▶ **EXERCISE AIM**
Using the records below, write out again exactly the lines that begin at the line containing "was refused. -/" and end at the line containing "word boundary. -/", and no other lines.
-- RECORDS PROVIDED follows --
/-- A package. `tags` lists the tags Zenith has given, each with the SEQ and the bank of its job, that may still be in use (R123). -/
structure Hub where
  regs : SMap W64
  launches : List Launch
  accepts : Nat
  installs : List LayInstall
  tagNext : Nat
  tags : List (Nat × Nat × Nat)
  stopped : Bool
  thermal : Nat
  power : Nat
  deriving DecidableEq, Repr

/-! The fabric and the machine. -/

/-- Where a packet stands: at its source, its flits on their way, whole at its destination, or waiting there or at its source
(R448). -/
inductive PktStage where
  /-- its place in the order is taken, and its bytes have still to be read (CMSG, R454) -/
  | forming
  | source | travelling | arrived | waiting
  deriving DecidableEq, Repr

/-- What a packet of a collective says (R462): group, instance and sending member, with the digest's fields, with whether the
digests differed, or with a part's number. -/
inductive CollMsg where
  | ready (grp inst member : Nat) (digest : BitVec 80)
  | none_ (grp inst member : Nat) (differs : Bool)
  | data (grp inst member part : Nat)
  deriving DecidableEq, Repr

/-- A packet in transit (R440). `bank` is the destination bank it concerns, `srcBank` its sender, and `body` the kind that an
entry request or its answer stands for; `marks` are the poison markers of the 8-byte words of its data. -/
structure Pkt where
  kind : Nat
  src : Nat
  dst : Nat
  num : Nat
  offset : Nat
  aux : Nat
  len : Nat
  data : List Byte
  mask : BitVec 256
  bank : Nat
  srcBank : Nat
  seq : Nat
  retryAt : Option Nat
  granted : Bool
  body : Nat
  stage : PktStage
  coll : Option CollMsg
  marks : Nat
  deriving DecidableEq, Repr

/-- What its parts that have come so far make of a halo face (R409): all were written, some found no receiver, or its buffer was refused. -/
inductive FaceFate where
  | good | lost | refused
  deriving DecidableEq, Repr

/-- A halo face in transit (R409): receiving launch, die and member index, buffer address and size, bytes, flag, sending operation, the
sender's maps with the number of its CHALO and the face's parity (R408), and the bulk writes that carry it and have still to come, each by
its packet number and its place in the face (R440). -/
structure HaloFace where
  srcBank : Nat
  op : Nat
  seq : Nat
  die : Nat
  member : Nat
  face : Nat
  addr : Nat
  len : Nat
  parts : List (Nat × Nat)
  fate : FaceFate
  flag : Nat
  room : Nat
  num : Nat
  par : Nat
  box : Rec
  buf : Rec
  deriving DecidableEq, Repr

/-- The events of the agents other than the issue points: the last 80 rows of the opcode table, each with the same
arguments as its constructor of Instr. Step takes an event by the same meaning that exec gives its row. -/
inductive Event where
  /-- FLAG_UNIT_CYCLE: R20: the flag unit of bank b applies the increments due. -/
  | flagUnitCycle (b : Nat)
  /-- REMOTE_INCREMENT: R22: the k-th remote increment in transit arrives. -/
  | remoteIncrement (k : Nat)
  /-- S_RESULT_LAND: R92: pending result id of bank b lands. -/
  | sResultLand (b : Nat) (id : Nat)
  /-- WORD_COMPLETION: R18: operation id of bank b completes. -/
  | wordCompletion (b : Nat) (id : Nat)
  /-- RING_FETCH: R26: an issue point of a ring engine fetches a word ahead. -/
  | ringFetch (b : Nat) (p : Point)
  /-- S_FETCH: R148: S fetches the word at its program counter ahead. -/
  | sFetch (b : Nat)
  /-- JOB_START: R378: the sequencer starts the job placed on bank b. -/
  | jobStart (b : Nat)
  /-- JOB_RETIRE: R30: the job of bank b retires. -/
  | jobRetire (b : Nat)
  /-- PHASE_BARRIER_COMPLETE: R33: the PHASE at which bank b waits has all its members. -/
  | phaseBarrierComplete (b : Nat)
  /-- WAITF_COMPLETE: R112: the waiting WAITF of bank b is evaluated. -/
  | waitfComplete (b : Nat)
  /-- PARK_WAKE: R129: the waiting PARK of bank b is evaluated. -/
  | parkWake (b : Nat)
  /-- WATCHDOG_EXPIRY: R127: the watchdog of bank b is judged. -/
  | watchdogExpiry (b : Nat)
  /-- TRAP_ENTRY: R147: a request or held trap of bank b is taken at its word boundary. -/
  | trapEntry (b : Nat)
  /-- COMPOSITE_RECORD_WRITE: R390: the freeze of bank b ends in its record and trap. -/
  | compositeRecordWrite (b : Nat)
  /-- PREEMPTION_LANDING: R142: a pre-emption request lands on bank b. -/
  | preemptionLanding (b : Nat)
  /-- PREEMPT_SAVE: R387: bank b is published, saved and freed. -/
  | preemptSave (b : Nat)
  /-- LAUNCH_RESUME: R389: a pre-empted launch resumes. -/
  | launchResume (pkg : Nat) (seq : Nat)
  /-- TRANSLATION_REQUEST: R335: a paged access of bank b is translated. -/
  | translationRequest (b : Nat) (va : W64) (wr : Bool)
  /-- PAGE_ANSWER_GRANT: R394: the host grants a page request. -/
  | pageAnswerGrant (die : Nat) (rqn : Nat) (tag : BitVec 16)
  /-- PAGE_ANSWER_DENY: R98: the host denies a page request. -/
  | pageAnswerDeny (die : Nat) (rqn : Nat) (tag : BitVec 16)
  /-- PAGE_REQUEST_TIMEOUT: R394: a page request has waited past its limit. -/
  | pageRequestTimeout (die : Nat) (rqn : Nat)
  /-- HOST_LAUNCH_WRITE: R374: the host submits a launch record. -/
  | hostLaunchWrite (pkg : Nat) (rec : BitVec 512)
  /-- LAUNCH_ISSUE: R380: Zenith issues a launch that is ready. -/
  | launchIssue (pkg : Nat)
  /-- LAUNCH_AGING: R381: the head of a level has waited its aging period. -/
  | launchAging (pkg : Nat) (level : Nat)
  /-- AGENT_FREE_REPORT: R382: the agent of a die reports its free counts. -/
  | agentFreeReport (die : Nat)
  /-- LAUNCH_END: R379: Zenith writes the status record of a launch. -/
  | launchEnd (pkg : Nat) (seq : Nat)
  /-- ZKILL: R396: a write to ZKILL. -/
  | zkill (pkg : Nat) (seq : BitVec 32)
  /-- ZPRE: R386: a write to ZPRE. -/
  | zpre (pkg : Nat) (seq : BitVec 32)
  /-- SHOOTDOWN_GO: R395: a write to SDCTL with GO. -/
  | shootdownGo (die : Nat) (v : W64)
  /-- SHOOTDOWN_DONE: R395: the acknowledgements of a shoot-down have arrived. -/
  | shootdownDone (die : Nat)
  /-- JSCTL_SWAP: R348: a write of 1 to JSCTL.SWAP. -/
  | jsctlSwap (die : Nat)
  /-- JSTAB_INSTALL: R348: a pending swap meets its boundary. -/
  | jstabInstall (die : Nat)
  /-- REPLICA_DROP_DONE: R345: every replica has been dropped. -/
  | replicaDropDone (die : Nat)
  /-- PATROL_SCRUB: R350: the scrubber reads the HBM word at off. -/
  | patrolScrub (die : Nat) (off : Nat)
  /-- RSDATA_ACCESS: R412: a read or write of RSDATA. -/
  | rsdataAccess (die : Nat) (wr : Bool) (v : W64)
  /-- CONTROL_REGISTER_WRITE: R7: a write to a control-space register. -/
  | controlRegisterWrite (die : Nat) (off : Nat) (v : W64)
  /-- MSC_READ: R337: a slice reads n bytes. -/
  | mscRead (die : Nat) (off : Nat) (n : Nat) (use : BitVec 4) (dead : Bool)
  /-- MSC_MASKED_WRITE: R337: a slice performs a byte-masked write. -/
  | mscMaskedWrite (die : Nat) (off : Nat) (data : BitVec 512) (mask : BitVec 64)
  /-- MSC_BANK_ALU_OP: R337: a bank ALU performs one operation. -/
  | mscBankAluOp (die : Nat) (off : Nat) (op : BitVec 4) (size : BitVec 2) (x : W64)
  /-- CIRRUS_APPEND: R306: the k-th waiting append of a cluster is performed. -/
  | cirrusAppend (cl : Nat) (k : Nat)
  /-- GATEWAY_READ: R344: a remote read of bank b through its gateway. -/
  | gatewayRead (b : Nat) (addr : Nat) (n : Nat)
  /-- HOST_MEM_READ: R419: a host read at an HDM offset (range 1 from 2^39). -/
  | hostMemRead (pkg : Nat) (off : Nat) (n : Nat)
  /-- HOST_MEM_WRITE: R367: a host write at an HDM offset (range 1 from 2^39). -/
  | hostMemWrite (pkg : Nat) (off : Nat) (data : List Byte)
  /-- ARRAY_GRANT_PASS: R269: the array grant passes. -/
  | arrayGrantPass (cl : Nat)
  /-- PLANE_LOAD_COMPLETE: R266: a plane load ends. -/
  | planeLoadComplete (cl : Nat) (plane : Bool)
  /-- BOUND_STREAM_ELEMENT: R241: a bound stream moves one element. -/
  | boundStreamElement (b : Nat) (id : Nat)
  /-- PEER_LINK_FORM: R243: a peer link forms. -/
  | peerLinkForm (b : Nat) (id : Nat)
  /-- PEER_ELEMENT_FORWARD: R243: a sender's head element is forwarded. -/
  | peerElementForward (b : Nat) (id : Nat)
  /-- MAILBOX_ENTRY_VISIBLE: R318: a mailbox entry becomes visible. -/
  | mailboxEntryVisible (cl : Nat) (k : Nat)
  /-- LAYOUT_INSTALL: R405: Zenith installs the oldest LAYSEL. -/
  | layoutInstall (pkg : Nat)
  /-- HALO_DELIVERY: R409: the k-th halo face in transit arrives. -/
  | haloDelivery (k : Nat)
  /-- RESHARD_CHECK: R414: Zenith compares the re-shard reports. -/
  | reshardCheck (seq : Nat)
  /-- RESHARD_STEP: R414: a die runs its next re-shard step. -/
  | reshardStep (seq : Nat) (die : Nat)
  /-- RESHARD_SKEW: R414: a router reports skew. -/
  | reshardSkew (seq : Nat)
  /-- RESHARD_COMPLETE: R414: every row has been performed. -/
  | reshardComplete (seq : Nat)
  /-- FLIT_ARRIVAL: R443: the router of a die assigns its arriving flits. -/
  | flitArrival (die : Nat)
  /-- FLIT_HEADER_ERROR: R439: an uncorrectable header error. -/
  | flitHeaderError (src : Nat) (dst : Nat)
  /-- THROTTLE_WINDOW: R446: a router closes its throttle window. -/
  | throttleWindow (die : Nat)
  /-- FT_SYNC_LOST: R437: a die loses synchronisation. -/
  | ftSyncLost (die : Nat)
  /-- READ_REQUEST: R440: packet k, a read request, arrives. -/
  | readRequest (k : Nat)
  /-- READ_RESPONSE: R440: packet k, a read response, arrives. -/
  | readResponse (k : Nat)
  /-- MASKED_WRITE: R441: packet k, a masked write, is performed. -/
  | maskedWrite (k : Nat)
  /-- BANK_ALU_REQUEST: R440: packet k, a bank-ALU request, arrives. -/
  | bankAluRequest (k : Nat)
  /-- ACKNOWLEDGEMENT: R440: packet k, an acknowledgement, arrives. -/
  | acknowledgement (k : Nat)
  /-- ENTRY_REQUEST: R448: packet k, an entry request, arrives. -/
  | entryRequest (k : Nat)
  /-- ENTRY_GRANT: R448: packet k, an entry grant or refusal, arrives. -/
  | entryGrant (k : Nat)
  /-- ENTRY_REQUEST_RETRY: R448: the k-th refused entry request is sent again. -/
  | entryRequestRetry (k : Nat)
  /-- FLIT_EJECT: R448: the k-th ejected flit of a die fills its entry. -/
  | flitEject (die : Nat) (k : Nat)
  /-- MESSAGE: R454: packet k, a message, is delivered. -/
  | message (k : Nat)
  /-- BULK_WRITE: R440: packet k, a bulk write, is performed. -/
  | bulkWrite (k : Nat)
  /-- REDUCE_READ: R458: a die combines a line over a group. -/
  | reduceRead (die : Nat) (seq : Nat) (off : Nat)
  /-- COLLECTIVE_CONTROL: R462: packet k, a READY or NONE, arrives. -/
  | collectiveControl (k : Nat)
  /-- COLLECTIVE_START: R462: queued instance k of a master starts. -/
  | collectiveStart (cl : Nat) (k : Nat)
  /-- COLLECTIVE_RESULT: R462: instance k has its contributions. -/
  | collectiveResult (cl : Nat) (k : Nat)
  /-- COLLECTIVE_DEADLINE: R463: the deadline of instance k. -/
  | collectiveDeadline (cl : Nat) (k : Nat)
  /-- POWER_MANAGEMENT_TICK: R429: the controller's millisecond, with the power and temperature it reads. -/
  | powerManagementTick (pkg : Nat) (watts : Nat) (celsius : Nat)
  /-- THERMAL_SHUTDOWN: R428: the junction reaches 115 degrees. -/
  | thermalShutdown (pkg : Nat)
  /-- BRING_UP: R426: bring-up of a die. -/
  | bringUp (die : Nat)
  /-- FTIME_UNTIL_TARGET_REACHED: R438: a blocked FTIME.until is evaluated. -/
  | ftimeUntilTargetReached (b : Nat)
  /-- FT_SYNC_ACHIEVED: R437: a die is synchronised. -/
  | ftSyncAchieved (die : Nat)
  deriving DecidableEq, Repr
-- RECORDS PROVIDED concluded --
-- RECORDS PROVIDED follows --
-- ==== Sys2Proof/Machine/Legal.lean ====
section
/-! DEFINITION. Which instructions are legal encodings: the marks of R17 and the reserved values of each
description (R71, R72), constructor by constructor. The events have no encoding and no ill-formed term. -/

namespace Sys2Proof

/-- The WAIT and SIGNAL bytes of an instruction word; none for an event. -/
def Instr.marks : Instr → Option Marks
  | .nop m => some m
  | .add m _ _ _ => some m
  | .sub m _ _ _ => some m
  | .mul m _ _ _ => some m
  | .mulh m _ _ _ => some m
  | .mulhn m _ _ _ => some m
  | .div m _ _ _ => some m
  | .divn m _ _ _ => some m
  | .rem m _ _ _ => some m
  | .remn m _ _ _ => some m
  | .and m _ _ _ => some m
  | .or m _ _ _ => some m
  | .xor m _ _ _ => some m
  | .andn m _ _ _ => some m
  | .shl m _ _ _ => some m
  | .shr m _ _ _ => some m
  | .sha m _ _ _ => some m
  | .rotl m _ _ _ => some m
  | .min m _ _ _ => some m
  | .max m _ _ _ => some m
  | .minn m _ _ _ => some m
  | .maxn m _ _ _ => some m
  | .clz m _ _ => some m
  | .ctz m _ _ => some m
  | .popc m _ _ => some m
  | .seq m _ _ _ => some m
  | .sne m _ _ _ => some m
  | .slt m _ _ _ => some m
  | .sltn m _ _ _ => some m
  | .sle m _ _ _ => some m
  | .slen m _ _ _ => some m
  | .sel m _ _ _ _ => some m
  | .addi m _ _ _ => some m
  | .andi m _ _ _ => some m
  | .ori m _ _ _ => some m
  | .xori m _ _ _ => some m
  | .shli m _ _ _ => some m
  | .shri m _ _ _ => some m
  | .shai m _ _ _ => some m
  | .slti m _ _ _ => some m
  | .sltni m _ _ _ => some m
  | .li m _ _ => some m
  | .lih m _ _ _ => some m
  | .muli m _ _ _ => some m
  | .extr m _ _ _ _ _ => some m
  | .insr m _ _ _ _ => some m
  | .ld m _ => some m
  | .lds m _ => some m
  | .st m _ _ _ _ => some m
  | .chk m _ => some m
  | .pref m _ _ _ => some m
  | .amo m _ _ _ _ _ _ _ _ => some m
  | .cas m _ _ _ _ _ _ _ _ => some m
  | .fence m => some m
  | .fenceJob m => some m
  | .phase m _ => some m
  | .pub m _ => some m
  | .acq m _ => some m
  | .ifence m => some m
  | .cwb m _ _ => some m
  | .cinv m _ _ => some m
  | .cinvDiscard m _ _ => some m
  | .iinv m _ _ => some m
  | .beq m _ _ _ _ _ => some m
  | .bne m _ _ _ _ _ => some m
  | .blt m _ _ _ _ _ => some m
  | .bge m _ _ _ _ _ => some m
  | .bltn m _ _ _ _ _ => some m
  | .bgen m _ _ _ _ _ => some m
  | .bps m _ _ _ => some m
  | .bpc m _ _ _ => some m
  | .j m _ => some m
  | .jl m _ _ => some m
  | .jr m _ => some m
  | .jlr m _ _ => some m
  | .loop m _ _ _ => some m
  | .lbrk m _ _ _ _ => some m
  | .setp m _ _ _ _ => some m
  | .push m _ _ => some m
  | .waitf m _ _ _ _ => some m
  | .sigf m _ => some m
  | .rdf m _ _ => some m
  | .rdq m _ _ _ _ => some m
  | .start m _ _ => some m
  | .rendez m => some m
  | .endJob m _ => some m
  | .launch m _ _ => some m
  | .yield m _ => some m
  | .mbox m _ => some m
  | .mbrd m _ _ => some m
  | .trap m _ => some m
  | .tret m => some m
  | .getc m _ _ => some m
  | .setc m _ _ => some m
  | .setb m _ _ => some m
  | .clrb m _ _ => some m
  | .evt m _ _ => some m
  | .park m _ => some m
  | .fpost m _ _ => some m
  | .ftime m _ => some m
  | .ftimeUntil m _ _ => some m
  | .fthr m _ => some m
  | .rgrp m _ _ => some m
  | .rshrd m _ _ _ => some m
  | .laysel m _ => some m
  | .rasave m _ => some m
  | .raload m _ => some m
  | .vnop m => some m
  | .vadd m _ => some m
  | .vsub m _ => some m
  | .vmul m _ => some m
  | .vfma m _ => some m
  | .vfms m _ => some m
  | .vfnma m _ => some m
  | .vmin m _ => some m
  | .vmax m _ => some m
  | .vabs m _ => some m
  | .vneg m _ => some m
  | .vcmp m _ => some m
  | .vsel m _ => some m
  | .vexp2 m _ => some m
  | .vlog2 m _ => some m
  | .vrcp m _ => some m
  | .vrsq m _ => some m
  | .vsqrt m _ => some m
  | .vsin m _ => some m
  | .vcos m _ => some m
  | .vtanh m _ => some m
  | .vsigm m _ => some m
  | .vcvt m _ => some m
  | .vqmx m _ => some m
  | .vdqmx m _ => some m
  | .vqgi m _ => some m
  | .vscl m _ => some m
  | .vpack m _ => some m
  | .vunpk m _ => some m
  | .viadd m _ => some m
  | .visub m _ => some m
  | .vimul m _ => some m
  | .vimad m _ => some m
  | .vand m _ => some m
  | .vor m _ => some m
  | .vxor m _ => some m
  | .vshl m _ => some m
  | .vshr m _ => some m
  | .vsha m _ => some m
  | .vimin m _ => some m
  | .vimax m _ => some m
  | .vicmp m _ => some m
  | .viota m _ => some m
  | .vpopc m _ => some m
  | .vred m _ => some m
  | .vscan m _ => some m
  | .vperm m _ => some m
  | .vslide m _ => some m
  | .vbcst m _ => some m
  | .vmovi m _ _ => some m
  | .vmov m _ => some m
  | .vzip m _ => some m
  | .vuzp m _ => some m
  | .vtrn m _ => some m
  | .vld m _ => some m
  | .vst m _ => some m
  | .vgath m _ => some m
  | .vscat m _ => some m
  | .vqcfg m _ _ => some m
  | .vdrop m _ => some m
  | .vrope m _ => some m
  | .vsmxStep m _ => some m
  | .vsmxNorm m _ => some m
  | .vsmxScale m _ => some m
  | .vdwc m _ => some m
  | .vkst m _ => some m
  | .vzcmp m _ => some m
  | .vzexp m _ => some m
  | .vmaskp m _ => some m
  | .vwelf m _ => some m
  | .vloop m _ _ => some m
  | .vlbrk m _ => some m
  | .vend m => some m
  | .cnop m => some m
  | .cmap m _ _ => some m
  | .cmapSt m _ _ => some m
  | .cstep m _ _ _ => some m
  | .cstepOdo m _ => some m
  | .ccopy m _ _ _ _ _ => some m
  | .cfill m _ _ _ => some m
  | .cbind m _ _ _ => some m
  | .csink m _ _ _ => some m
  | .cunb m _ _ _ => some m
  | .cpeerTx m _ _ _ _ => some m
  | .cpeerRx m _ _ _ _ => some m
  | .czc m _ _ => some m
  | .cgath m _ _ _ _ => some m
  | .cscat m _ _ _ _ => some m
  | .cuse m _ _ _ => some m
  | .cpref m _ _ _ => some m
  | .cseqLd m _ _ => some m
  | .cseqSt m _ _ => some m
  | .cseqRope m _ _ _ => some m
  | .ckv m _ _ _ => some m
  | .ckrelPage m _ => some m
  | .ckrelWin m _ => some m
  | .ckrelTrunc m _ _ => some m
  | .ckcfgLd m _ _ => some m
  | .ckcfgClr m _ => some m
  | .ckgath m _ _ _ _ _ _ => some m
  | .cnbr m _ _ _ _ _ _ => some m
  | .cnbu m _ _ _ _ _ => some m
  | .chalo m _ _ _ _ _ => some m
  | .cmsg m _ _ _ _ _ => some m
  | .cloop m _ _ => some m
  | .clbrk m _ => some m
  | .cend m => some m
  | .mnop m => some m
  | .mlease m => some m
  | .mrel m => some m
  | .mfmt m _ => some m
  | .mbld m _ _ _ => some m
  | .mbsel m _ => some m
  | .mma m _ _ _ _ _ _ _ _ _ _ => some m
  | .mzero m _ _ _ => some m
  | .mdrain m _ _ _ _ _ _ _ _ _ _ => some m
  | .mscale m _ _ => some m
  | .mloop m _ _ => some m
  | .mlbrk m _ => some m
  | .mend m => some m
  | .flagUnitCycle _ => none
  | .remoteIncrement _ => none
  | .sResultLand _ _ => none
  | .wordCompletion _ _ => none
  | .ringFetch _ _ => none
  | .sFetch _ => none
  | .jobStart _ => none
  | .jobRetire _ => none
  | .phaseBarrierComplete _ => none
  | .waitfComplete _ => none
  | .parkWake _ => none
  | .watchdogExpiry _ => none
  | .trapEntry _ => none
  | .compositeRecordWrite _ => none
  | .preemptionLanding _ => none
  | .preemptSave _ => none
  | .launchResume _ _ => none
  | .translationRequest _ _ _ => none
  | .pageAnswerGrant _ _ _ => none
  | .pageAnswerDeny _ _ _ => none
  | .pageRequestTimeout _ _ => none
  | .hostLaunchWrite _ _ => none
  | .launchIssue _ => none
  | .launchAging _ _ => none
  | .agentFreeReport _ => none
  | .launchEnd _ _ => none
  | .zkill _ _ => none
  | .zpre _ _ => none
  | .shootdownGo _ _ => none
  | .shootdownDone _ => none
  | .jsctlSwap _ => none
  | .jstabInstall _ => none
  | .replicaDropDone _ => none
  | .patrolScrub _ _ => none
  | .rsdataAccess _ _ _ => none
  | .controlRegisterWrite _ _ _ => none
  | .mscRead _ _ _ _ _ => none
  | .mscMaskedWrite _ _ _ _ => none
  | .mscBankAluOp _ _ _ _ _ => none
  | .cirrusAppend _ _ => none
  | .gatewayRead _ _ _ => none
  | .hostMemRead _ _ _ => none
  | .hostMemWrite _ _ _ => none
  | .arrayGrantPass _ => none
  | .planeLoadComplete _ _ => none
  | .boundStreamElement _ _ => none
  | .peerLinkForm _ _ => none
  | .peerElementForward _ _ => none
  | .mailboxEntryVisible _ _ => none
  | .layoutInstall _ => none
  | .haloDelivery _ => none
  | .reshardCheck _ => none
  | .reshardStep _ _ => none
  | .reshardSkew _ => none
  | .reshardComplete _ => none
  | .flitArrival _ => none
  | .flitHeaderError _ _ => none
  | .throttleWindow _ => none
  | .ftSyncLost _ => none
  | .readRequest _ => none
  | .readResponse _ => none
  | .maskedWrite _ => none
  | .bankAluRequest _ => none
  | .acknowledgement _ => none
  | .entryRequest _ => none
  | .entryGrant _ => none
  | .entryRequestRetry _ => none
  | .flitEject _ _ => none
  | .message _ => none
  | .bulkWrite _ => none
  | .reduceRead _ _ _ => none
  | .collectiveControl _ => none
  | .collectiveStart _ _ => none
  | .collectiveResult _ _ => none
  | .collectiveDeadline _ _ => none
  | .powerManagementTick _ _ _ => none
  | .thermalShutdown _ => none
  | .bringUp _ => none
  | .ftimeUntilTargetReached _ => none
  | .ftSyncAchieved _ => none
-- RECORDS PROVIDED concluded --
▶ **FINISHED EXERCISE**
/-- What its parts that have come so far make of a halo face (R409): all were written, some found no receiver, or its buffer was refused. -/
inductive FaceFate where
  | good | lost | refused
  deriving DecidableEq, Repr

/-- A halo face in transit (R409): receiving launch, die and member index, buffer address and size, bytes, flag, sending operation, the
sender's maps with the number of its CHALO and the face's parity (R408), and the bulk writes that carry it and have still to come, each by
its packet number and its place in the face (R440). -/
structure HaloFace where
  srcBank : Nat
  op : Nat
  seq : Nat
  die : Nat
  member : Nat
  face : Nat
  addr : Nat
  len : Nat
  parts : List (Nat × Nat)
  fate : FaceFate
  flag : Nat
  room : Nat
  num : Nat
  par : Nat
  box : Rec
  buf : Rec
  deriving DecidableEq, Repr

/-- The events of the agents other than the issue points: the last 80 rows of the opcode table, each with the same
arguments as its constructor of Instr. Step takes an event by the same meaning that exec gives its row. -/
inductive Event where
  /-- FLAG_UNIT_CYCLE: R20: the flag unit of bank b applies the increments due. -/
  | flagUnitCycle (b : Nat)
  /-- REMOTE_INCREMENT: R22: the k-th remote increment in transit arrives. -/
  | remoteIncrement (k : Nat)
  /-- S_RESULT_LAND: R92: pending result id of bank b lands. -/
  | sResultLand (b : Nat) (id : Nat)
  /-- WORD_COMPLETION: R18: operation id of bank b completes. -/
  | wordCompletion (b : Nat) (id : Nat)
  /-- RING_FETCH: R26: an issue point of a ring engine fetches a word ahead. -/
  | ringFetch (b : Nat) (p : Point)
  /-- S_FETCH: R148: S fetches the word at its program counter ahead. -/
  | sFetch (b : Nat)
  /-- JOB_START: R378: the sequencer starts the job placed on bank b. -/
  | jobStart (b : Nat)
  /-- JOB_RETIRE: R30: the job of bank b retires. -/
  | jobRetire (b : Nat)
  /-- PHASE_BARRIER_COMPLETE: R33: the PHASE at which bank b waits has all its members. -/
  | phaseBarrierComplete (b : Nat)
  /-- WAITF_COMPLETE: R112: the waiting WAITF of bank b is evaluated. -/
  | waitfComplete (b : Nat)
  /-- PARK_WAKE: R129: the waiting PARK of bank b is evaluated. -/
  | parkWake (b : Nat)
  /-- WATCHDOG_EXPIRY: R127: the watchdog of bank b is judged. -/
  | watchdogExpiry (b : Nat)
  /-- TRAP_ENTRY: R147: a request or held trap of bank b is taken at its word boundary. -/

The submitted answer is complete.